Robert Paul Lazarchic, o Bob Lazarchic, era um norte americano casado com a professora Ana Maria Braga, filha do Doutor Afonso. Veio para intercâmbio e num instante estava já cheio de amigos. Enquanto muita gente procurava ir para os EUA para vencer na vida, ele resolveu ser campeão na Cidade das Areias Brancas. Naquela segunda-feira, ele estava em uma varanda que havia na casa do seu sogro, ao lado da Matriz, lendo um exemplar da revista "Seleções". Parou quando o italiano Giuliano Pieroni passou.

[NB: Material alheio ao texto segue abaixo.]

/-- Tasks of an ORDERED job stop with the cores of a save (R370): speculative ones placed there, and finished ones whose
lines lie there, are aborted; the frontier becomes irrevocable, at once or before its block is saved, and is never aborted (R373). A core
where nothing of the job runs any more stops with the first of the others (R455; DEDUCED, log 122). -/
def stopTasks (s : State) (job core : Nat) : State :=
  match orderedOf s job with
  | none => s
  | some o =>
    let left := (s.blocks.filter (fun e => decide (e.2.job = job) && holdsCore e.2)).map (fun e => e.2.core)
    let here (t : Task) : Bool :=
      !t.irrev && (match t.st with
        | .running _ => decide (t.core = core)
        | .finished => t.lines.any (fun l => decide (l.2.core = core) || !left.contains l.2.core)
        | _ => false)
    let qs := (o.tasks.filter (fun e => here e.2)).map (fun e => e.1)
    qs.foldl (fun s q =>
      if isFrontier s job q then (if lockReady s job q then makeIrrevocable s job q else s) else abortTask s job q) s

/-- The blocks saved with a block that is chosen: its cluster (R41), or itself. -/
def saveWith (s : State) (blk : Nat) (b : Block) : List (Nat × Block) :=
  let ms := (clusterBlocks s b).filter (fun e => decide (e.2.st = .resident))
  if ms = [] then [(blk, b)] else ms

/-- A reservation for some blocks that does not fit: the record of its episode (R405). -/
def refuseSave (s : State) (b : Block) (ms : List (Nat × Block)) : State :=
  (reserveSave s b.vale b.vd (blockSaveMax (s.cardOf b.job) * ms.length) (cardAddr s b.job)).1

/-- Chooses a block for pre-emption with its whole cluster (R41, R399); nothing but the record happens when the space does not suffice
(R405). -/
def chooseSave (s : State) (blk : Nat) : State :=
  match Tbl.get s.blocks blk with
  | none => s
  | some b =>
    if b.st ≠ .resident then s
    else if !savesFit s b.vale b.vd (saveWith s blk b) then refuseSave s b (saveWith s blk b)
    else
      let s := if b.task.isSome then stopTasks s b.job b.core else s
      match Tbl.get s.blocks blk with
      | none => s
      | some b => (saveWith s blk b).foldl (fun s e =>
          match reserveSave s b.vale b.vd (blockSaveMax (s.cardOf b.job)) (cardAddr s b.job) with
          | (s, some a) => stopForSave s e.1 false a
          | (s, none) => s) s

/-! ## Draining -/

/-- The live waves of a block. -/
def liveWaves (s : State) (b : Block) : List (Nat × Wave) :=
  b.waves.filterMap (fun w => match Tbl.get s.waves w with
    | some x => if x.ended then none else some (w, x)
    | none => none)

/-- Whether a save of a block waits for handlers (R471): one holds an unresolved lane of it, or a lane that faulted in the clock that chose it
is to be bound first (R478). -/
def handlerHolds (s : State) (b : Block) : Bool :=
  (liveWaves s b).any (fun e => match e.2.trap with
    | some t => t.lanes.any (fun f => (f.handler.isSome || e.2.bindFirst) && !f.resolved)
    | none => false)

Giuliano foi um dos motivos de Bob se apaixonar por Formiga. Aquele americano grandão não dispensava um bom prato e o italiano simpático tinha a melhor e mais famosa fábrica de linguiça paio de Minas Gerais. Bob chegou a ter uma granja de suínos da Agroceres para fornecer matéria prima para a fábrica do italiano.

Eram quase sete horas quando Giuliano, que estava saindo da missa do Padre Cirilo, se encontrou com Bob. Cada um falou das saudades do progresso de suas nações de primeiro mundo, melhores que o Brasil, mas não se esqueceram das alegrias que lhes davam os filhos formiguenses. Bob era pai da Sandra e Giuliano, da Rosâgela, do Tatá, do Norberto, da Rossana e do Jordano.

Formiga foi acordando e lá pelas sete e meia, uma cena muito interessante que marcou meu pai, Seu Coló. Na esquina da Praça Getúlio Vargas com Rua Pio XII, estavam o alemão padre Clemente, o boliviano Gonçalo Ferrel, o lituano Henrikas Cholodoviskis, o português Manuel Moniz, o libanês Simon Semaan, o americano Bob Lazarchic e o italiano Giuliano Pieroni esperando, o Laranjinha, que era de Albertos, acabar de fritar seus pastéis de queijo e de carne.